Ensuite, de ces sillons de terre et de mer, il sort les choses blanches que j’ai vues éparses
et disjointes, et elles se recomposent. Ce sont des millions, des millions et encore des millions
de squelettes qui remontent à la surface des océans et se dressent sur le sol. Des squelettes
de toutes tailles, depuis ceux, minuscules, des enfants aux mains semblables à de petites
araignées poussiéreuses, à ceux des hommes adultes et même aux gigantesques dont les
dimensions font penser à un être antédiluvien. Ils s’ont tout étonnés et un peu tremblants,
semblables à ceux qui sont réveillés en sursaut d’un profond sommeil et ne saisissent pas bien
où ils se trouvent.
La vue de tous ces corps squelettiques et blanchâtres
dans cette "non-lumière" d’apocalypse est terrifiante.
Ensuite, une nébulosité se condense lentement autour de ces squelettes,
semblable à un brouillard qui monte du sol ouvert et des mers ouvertes. Elle prend forme et
se fait opaque, devient chair, se transforme en un corps pareil au nôtre, les vivants. Les yeux —
ou plutôt les orbites — se remplissent d’iris, les pommettes se couvrent de joues, des gencives
s’étendent sur les mandibules découvertes, les lèvres se reforment, les cheveux reprennent leur
place sur les crânes, les bras deviennent gracieux et les doigts agiles,
et tout le corps redevient vivant, identique au nôtre.
Identique, mais d’aspect différent : ce sont des corps magnifiques dont la perfection
de forme et de couleurs les fait ressembler à des œuvres d’art; d’autres sont horribles, non
qu’ils soient réellement estropiés ou difformes, mais par leur aspect général plus proche de la
brute que de l’homme. Ils ont les yeux torves, des visages contractés, l’air bestial et, ce qui
me frappe le plus, une obscurité qui émane du corps et accroît la lividité de l’air qui les entoure.
En revanche, ceux qui sont magnifiques ont les yeux rieurs, le visage serein, l’aspect doux,
et il en émane une luminosité qui devient auréole autour de leur être de la tête aux pieds
et rayonne autour d’eux.
Si tous étaient comme les premiers, l’obscurité deviendrait totale au point de recouvrir
toutes choses.
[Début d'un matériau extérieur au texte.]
-- ==== Sys2Proof/Machine/Dispatch.lean ====
section
/-! DEFINITION. The meaning of every command: one arm per row of the opcode table. -/

namespace Sys2Proof.Machine
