/-- R176, R178, R180, R190 to R194, R200, R203, R442, R608, R612: what the coordinator and the homes of an update batch do, up to its reply. -/
def Obligations.UpdateBatches : Prop :=
  (∀ c bs, Acts (fun mb => .updBatch mb (some bs)) 0x0401 (fun m t => updHeaderOk m = true ∧ t.coll (collKey m.comp (m.p 0 2)) = some c
      ∧ c.state = .online ∧ c.frozen = false ∧ Coll_nextEpoch c ≠ 2 ^ 48 - 1)
    (fun m t =>
      let k := collKey m.comp (m.p 0 2)
      let ops := t.withHomes m.comp c.desc.span (takeData c.desc ((List.range (m.p 2 2)).map (fun i => UpdOp.ofBytes (bytesAt bs (64 * i) 64))) (bs.drop (64 * m.p 2 2)))
      let r := t.enroll m (t.msgLevel m (m.p 6 1)) (m.p 8 4) (some k) []
      r.2.search! (fun x => { x with
        updSeq := t.search.updSeq + 1
        upds := Tbl.put r.1 ⟨k, t.search.updSeq + 1, ops, .preparing, homesOf ops, none, [], [], 0, t.mapVersion m.comp, m.p 0x18 8, 0, none, 0, 0⟩ x.upds }))) ∧
  (∀ s b u h rest, Tbl.find b s.search.upds = some u → s.updRuns b u = true → u.stage = .preparing → u.sent = none → u.parts = h :: rest →
    s.nodeLost h = false → s.sendWaits u h = false → exec (.partSend b) s =
    .next (let s1 := s.upd! b (fun u => { u with sent := some h, parts := rest })
      if h = s.nodeNo then s1 else (s1.sendUpd h u.coll (.part u.coll (UpdBatch_partSeq u h) (opsAt u h))).count Reg.LCK_CNT0 2 1)) ∧
  (∀ s (p : PartMsg) c, s.part (collKey p.comp p.coll) p.coord p.seq = none → p.coord ≠ s.nodeNo → s.judgeMap p.comp p.mapVersion = .accept →
    s.coll (collKey p.comp p.coll) = some c → exec (.partArrive p) s =
      .next (((s.forwardOps (collKey p.comp p.coll) c p.ops).2.search! (fun x => { x with
        arrivals := x.arrivals + 1
        parts := x.parts ++ [⟨collKey p.comp p.coll, p.coord, p.seq, (s.forwardOps (collKey p.comp p.coll) c p.ops).1, .waiting,
          (s.forwardOps (collKey p.comp p.coll) c p.ops).2.search.arrivals, [], [], 0, 0, none, none, false⟩] })).promote)) ∧
  (∀ s (p : PartMsg) u c, s.part (collKey p.comp p.coll) p.coord p.seq = none → p.coord = s.nodeNo → s.ownPart p = some u →
    s.judgeMap p.comp u.2.mapVersion = .accept → s.coll (collKey p.comp p.coll) = some c → exec (.partArrive p) s =
      .next (((s.forwardOps (collKey p.comp p.coll) c (opsAt u.2 s.nodeNo)).2.search! (fun x => { x with
        arrivals := x.arrivals + 1
        parts := x.parts ++ [⟨collKey p.comp p.coll, p.coord, p.seq, (s.forwardOps (collKey p.comp p.coll) c (opsAt u.2 s.nodeNo)).1, .waiting,
          (s.forwardOps (collKey p.comp p.coll) c (opsAt u.2 s.nodeNo)).2.search.arrivals, [], [], 0, 0, none, none, false⟩] })).promote)) ∧
  (∀ s t f k coord seq p c d done, s.part k coord seq = some p → p.state = .locked → p.split = none → s.deltaUp = true → s.coll k = some d →
    s.forwardOps k d p.ops = f → (f.2.part! k coord seq (fun q => { q with ops := f.1 })).prepAll k coord seq (List.range p.ops.length) = (t, done) →
    ((t.publishGrown k).part! k coord seq (fun q => { q with state := .writing })).coll k = some c →
    exec (.partPrepare k coord seq) s = .next (
      let u := (t.publishGrown k).part! k coord seq (fun q => { q with state := .writing })
      if done then ((u.flush c.space (s.flashMask c.comp c.deltaMask)).getD u).settleWrites k coord seq else t)) ∧
  (∀ s b u h l, Tbl.find b s.search.upds = some u → u.sent = some h → h ≠ s.nodeNo → exec (.partPrepared b h l) s = .next (
    let merged := u.ops.foldl (fun (acc : List UpdOp × List UpdOp) o =>
      if o.done ∨ o.home ≠ h then (acc.1 ++ [o], acc.2)
      else match acc.2 with | q :: rest => (acc.1 ++ [{ q with done := true }], rest) | [] => (acc.1 ++ [o], [])) ([], l)
    let s1 := s.upd! b (fun v => { v with ops := if v.migr.isSome then v.ops else merged.1, homes := v.homes ++ [h], sent := none })
    if u.parts = [] then s1.askEpoch b else s1)) ∧
  (∀ s b u p l, Tbl.find b s.search.upds = some u → u.sent = some s.nodeNo → s.part u.coll s.nodeNo (UpdBatch_partSeq u s.nodeNo) = some p →
    p.state = .prepared → exec (.partPrepared b s.nodeNo l) s = .next (
    let merged := u.ops.foldl (fun (acc : List UpdOp × List UpdOp) o =>
      if o.done ∨ o.home ≠ s.nodeNo then (acc.1 ++ [o], acc.2)
      else match acc.2 with | q :: rest => (acc.1 ++ [{ q with done := true }], rest) | [] => (acc.1 ++ [o], [])) ([], p.ops)
    let s1 := s.upd! b (fun v => { v with ops := if v.migr.isSome then v.ops else merged.1, homes := v.homes ++ [s.nodeNo], sent := none })
    if u.parts = [] then s1.askEpoch b else s1)) ∧
  (∀ s b u h v, Tbl.find b s.search.upds = some u → u.sent = some h → exec (.updatePartReroute b h v false) s =
    .next (s.upd! b (fun u => { u with sent := none, stage := .waitMap, needMap := v, needNs := s.now + s.mapGrace }))) ∧
  (∀ s b u h v, Tbl.find b s.search.upds = some u → u.sent = some h → exec (.updatePartReroute b h v true) s = .next (
    let s1 := s.upd! b (fun u => { u with sent := none, ops := u.ops.map (fun o => if !o.done ∧ o.home = h then o.fail stBad 0x010B else o) })
    if u.parts = [] then s1.askEpoch b else s1)) ∧
  (∀ s k coord seq e c p, s.coll k = some c → s.partsOf k coord seq = [p] → coord ≠ s.nodeNo → p.state = .prepared → e ≠ 0 → s.pubsWait c = false →
    exec (.partCommit k coord seq e) s = .next ((s.commitPart k coord p.seq e).sendUpd coord k (.commitReport k seq))) ∧
  (∀ s k coord seq e c p rest, s.coll k = some c → s.partsOf k coord seq = p :: rest → coord ≠ s.nodeNo →
    (p :: rest).all (fun q => decide (q.state = .committed)) = true →
    exec (.partCommit k coord seq e) s = .next (s.sendUpd coord k (.commitReport k seq))) ∧
  (∀ s b u h, Tbl.find b s.search.upds = some u → u.stage = .committing → h ≠ s.nodeNo → u.homes.contains h = true → u.reports.contains h = false →
    exec (.commitReport b h) s = .next ((s.upd! b (fun u => { u with reports := u.reports ++ [h] })).tryReport b)) ∧
  (∀ s b u, Tbl.find b s.search.upds = some u → u.stage = .committing → s.partsOf u.coll s.nodeNo u.seq ≠ [] →
    (s.partsOf u.coll s.nodeNo u.seq).all (fun p => decide (p.state = .committed)) = true → u.homes.contains s.nodeNo = true →
      u.reports.contains s.nodeNo = false →
    exec (.commitReport b s.nodeNo) s = .next ((s.upd! b (fun u => { u with reports := u.reports ++ [s.nodeNo] })).tryReport b)) ∧
  (∀ s b u x c m, Tbl.find b s.search.upds = some u → s.batch b = some x → s.coll u.coll = some c → x.msg = some m → u.migr = none → x.torn = none →
    u.stage = .stableWait ∨ (u.stage = .reporting ∧ s.epochHome c.comp c.desc.span ≠ s.nodeNo) → u.epoch ≤ c.lastEpoch → exec (.updateComplete b) s =
      .next (let good := (u.ops.filter (fun o => decide (o.status = 0))).length
        let s2 := ((s.output m u.complAddr (u.ops.flatMap (fun o => o.record s.nodeNo u.epoch))).dropPart u.coll s.nodeNo u.seq).search! (fun y => { y with
          upds := Tbl.erase b y.upds })
        (if u.epoch = 0 then s2 else s2.count Reg.LCK_CNT0 1 1).replyBatch b (updStatus u.ops) 0
          (le 8 (if good = 0 then 0 else u.epoch) ++ le 2 good ++ le 2 (u.ops.length - good) ++ le 4 0))) ∧
  (∀ s k coord seq p c, s.part k coord seq = some p → s.coll k = some c → p.state = .prepared → p.askSent = false →
    s.epochHome c.comp c.desc.span ≠ s.nodeNo →
    exec (.prepTimeout k coord seq) s = .next (((s.reach p.deadline).part! k coord seq (fun p => { p with askSent := true })).sendUpd
      (s.epochHome c.comp c.desc.span) k (.outcomeAsk k coord seq))) ∧
  (∀ s k coord seq p c o t, s.part k coord seq = some p → s.coll k = some c → p.state = .prepared → p.askSent = false →
    s.epochHome c.comp c.desc.span = s.nodeNo → (s.reach p.deadline).judgeOutcome k coord seq = some (o, t) →
    exec (.prepTimeout k coord seq) s = .next (t.partOutcome k coord seq o)) ∧
  (∀ s k coord seq p o, s.part k coord seq = some p → p.state = .prepared → p.askSent = true →
    exec (.outcomeReply k coord seq o) s = .next (s.partOutcome k coord seq o))
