-- ==== Sys2Proof/Laws/FlowRegCmd.lean ====
section
/-! SUPPORT. What the operations and meanings of Machine/RegCmd.lean keep. -/

set_option Elab.async false

namespace Sys2Proof.Machine

theorem Flows.urIfQuarantined {w0 : Nat} {s0 : State} {s : State} {fn : Nat} {addr : Nat} {f : State → State} (h : Flows w0 s0 s) (hf : ∀ y0, Flows w0 s0 y0 → Flows w0 s0 (f y0)) (hw0 : 1 ||| w0 = w0 := by first | assumption | exact parts (by assumption) (by decide)) :
    Flows w0 s0 (State.urIfQuarantined s fn addr f) := by
  unfold State.urIfQuarantined
  repeat' first | with_reducible exact h | with_reducible (refine hf _ ?_) | with_reducible (refine Flows.drive ?_) | with_reducible (refine Flows.ite ?_ ?_)

theorem Flows.answerRead {w0 : Nat} {s0 : State} {s : State} {fn : Nat} {addr : Nat} {bs : List Byte} {poisoned : Bool} (h : Flows w0 s0 s) (hw0 : 1 ||| w0 = w0 := by first | assumption | exact parts (by assumption) (by decide)) :
    Flows w0 s0 (State.answerRead s fn addr bs poisoned) := by
  unfold State.answerRead
  repeat' first | with_reducible exact h | with_reducible (refine Flows.drive ?_)

theorem Flows.badAccess {w0 : Nat} {s0 : State} {s : State} {isWrite : Bool} {addr : Nat} {size : Nat} {why : Nat} (h : Flows w0 s0 s) (hw0 : 7 ||| w0 = w0 := by first | assumption | exact parts (by assumption) (by decide)) :
    Flows w0 s0 (State.badAccess s isWrite addr size why) := by
  unfold State.badAccess
  repeat' first
    | with_reducible exact h | with_reducible (refine Flows.answerRead ?_) | with_reducible (refine Flows.logAccess ?_) | with_reducible (refine Flows.ite ?_ ?_)

theorem Flows.hostField {w0 : Nat} {s0 : State} {s : State} {a : Nat} {v : Nat} {coverLo : Nat} {coverHi : Nat} {f : RField} (h : Flows w0 s0 s) (hw0 : 2 ||| w0 = w0 := by first | assumption | exact parts (by assumption) (by decide)) :
    Flows w0 s0 (State.hostField s a v coverLo coverHi f) := by
  unfold State.hostField
  repeat' first
    | with_reducible exact h | with_reducible (refine Flows.setFld ?_) | with_reducible (refine Flows.writeS ?_) | with_reducible (refine Flows.ite ?_ ?_)
    | dsimp only | split

theorem Flows.clearFault {w0 : Nat} {s0 : State} {s : State} {n : Nat} (h : Flows w0 s0 s) (hw0 : 8 ||| w0 = w0 := by first | assumption | exact parts (by assumption) (by decide)) :
    Flows w0 s0 (State.clearFault s n) := by
  unfold State.clearFault
  repeat' first | with_reducible exact h | with_reducible (refine Flows.core! ?_)

theorem Flows.clearPend {w0 : Nat} {s0 : State} {s : State} {mask : Nat} (h : Flows w0 s0 s) (hw0 : 2 ||| w0 = w0 := by first | assumption | exact parts (by assumption) (by decide)) :
    Flows w0 s0 (State.clearPend s mask) := by
  unfold State.clearPend
  repeat' first | with_reducible exact h | with_reducible (refine Flows.setFld ?_)

theorem Flows.regWrite {w0 : Nat} {s0 : State} {s : State} {addr : Nat} {size : Nat} {value : Nat} (h : Flows w0 s0 s) (hw0 : 15 ||| w0 = w0 := by first | assumption | exact parts (by assumption) (by decide)) :
    Flows w0 s0 (State.regWrite s addr size value) := by
  unfold State.regWrite
  repeat' first
    | with_reducible exact h | with_reducible assumption | with_reducible (refine Flows.badAccess ?_) | with_reducible (refine Flows.clearFault ?_)
    | with_reducible (refine Flows.core! ?_) | with_reducible (refine Flows.hostField ?_) | with_reducible (refine Flows.logAccess ?_)
    | with_reducible (refine Flows.ite ?_ ?_) | with_reducible (refine Flows.foldl ?_ ?_) | with_reducible intro _ | dsimp only | split

theorem Flows.bar0Write {w0 : Nat} {s0 : State} {s : State} {addr : Nat} {size : Nat} {value : Nat} (h : Flows w0 s0 s) (hw0 : 15 ||| w0 = w0 := by first | assumption | exact parts (by assumption) (by decide)) :
    Flows w0 s0 (State.bar0Write s addr size value) := by
  unfold State.bar0Write
  repeat' first
    | with_reducible exact h | with_reducible (refine Flows.badAccess ?_) | with_reducible (refine Flows.regWrite ?_) | with_reducible (refine Flows.ite ?_ ?_)

theorem Flows.execRegisterWrite {w0 : Nat} {s0 : State} {addr : Nat} {size : Nat} {value : Nat} {s : State} (h : Flows w0 s0 s) (hw0 : 15 ||| w0 = w0 := by first | assumption | exact parts (by assumption) (by decide)) :
    FlowsX w0 s0 (Sys2Proof.Machine.execRegisterWrite addr size value s) := by
  unfold Sys2Proof.Machine.execRegisterWrite
  repeat' first
    | with_reducible exact h | with_reducible assumption | with_reducible (refine Flows.bar0Write ?_) | with_reducible (refine Flows.urIfQuarantined ?_ ?_)
    | with_reducible (refine FlowsX.ok ?_) | with_reducible intro _

theorem Flows.execBadSizeAccess {w0 : Nat} {s0 : State} {isWrite : Bool} {addr : Nat} {size : Nat} {s : State} (h : Flows w0 s0 s) (hw0 : 7 ||| w0 = w0 := by first | assumption | exact parts (by assumption) (by decide)) :
    FlowsX w0 s0 (Sys2Proof.Machine.execBadSizeAccess isWrite addr size s) := by
  unfold Sys2Proof.Machine.execBadSizeAccess
  repeat' first
    | with_reducible exact h | with_reducible assumption | with_reducible (refine Flows.badAccess ?_) | with_reducible (refine Flows.urIfQuarantined ?_ ?_)
    | with_reducible (refine FlowsX.ok ?_) | with_reducible (refine Flows.ite ?_ ?_) | with_reducible intro _

theorem Flows.execUnassignedAccess {w0 : Nat} {s0 : State} {isWrite : Bool} {addr : Nat} {size : Nat} {s : State} (h : Flows w0 s0 s) (hw0 : 7 ||| w0 = w0 := by first | assumption | exact parts (by assumption) (by decide)) :
    FlowsX w0 s0 (Sys2Proof.Machine.execUnassignedAccess isWrite addr size s) := by
  unfold Sys2Proof.Machine.execUnassignedAccess
  repeat' first
    | with_reducible exact h | with_reducible assumption | with_reducible (refine Flows.badAccess ?_) | with_reducible (refine Flows.urIfQuarantined ?_ ?_)
    | with_reducible (refine FlowsX.ok ?_) | with_reducible (refine Flows.ite ?_ ?_) | with_reducible intro _

theorem Flows.execDisabledCoreAccess {w0 : Nat} {s0 : State} {isWrite : Bool} {addr : Nat} {s : State} (h : Flows w0 s0 s) (hw0 : 7 ||| w0 = w0 := by first | assumption | exact parts (by assumption) (by decide)) :
    FlowsX w0 s0 (Sys2Proof.Machine.execDisabledCoreAccess isWrite addr s) := by
  unfold Sys2Proof.Machine.execDisabledCoreAccess
  repeat' first
    | with_reducible exact h | with_reducible assumption | with_reducible (refine Flows.answerRead ?_) | with_reducible (refine Flows.badAccess ?_)
    | with_reducible (refine Flows.urIfQuarantined ?_ ?_) | with_reducible (refine FlowsX.ok ?_) | with_reducible (refine Flows.ite ?_ ?_) | with_reducible intro _

theorem Flows.execRilFaultClear {w0 : Nat} {s0 : State} {core : Nat} {s : State} (h : Flows w0 s0 s) (hw0 : 15 ||| w0 = w0 := by first | assumption | exact parts (by assumption) (by decide)) :
    FlowsX w0 s0 (Sys2Proof.Machine.execRilFaultClear core s) := by
  unfold Sys2Proof.Machine.execRilFaultClear
  repeat' first
    | with_reducible exact h | with_reducible assumption | with_reducible (refine Flows.bar0Write ?_) | with_reducible (refine Flows.urIfQuarantined ?_ ?_)
    | with_reducible (refine FlowsX.onUnit ?_) | with_reducible intro _

theorem Flows.execErrIntPendClear {w0 : Nat} {s0 : State} {mask : Nat} {s : State} (h : Flows w0 s0 s) (hw0 : 3 ||| w0 = w0 := by first | assumption | exact parts (by assumption) (by decide)) :
    FlowsX w0 s0 (Sys2Proof.Machine.execErrIntPendClear mask s) := by
  unfold Sys2Proof.Machine.execErrIntPendClear
  repeat' first
    | with_reducible exact h | with_reducible assumption | with_reducible (refine Flows.clearPend ?_) | with_reducible (refine Flows.urIfQuarantined ?_ ?_)
    | with_reducible (refine FlowsX.ok ?_) | with_reducible (refine Flows.ite ?_ ?_) | with_reducible intro _

theorem Flows.execConsumedWrite {w0 : Nat} {s0 : State} {value : Nat} {s : State} (h : Flows w0 s0 s) (hw0 : 15 ||| w0 = w0 := by first | assumption | exact parts (by assumption) (by decide)) :
    FlowsX w0 s0 (Sys2Proof.Machine.execConsumedWrite value s) := by
  unfold Sys2Proof.Machine.execConsumedWrite
  repeat' first
    | with_reducible exact h | with_reducible assumption | with_reducible (refine Flows.bar0Write ?_) | with_reducible (refine Flows.urIfQuarantined ?_ ?_)
    | with_reducible (refine FlowsX.ok ?_) | with_reducible intro _

theorem Flows.execHwdWinWrite {w0 : Nat} {s0 : State} {value : Nat} {s : State} (h : Flows w0 s0 s) (hw0 : 15 ||| w0 = w0 := by first | assumption | exact parts (by assumption) (by decide)) :
    FlowsX w0 s0 (Sys2Proof.Machine.execHwdWinWrite value s) := by
  unfold Sys2Proof.Machine.execHwdWinWrite
  repeat' first
    | with_reducible exact h | with_reducible assumption | with_reducible (refine Flows.bar0Write ?_) | with_reducible (refine Flows.urIfQuarantined ?_ ?_)
    | with_reducible (refine FlowsX.ok ?_) | with_reducible intro _

end Sys2Proof.Machine
end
Mais, grâce aux seconds, la luminosité, non seulement perdure, mais augmente,
à tel point que je peux tout observer.
Les laids, dont je ne doute pas du destin de malédiction puisqu'ils la portent inscrite
sur le front, se taisent en jetant des coups d’œil apeurés et torves, de bas en haut autour d’eux;
ils se regroupent d’un côté sur un ordre intérieur que je n’entends pas mais qui doit être donné
par quelqu’un et perçu par les ressuscités. Les magnifiques se réunissent eux aussi en souriant
et en regardant les laids avec une pitié mêlée d’horreur. Et ils chantent, ces magnifiques,
ils chantent un chœur lent et doux de bénédiction à Dieu.
Je ne vois rien d’autre.
Je comprends que j’ai assisté à la résurrection finale.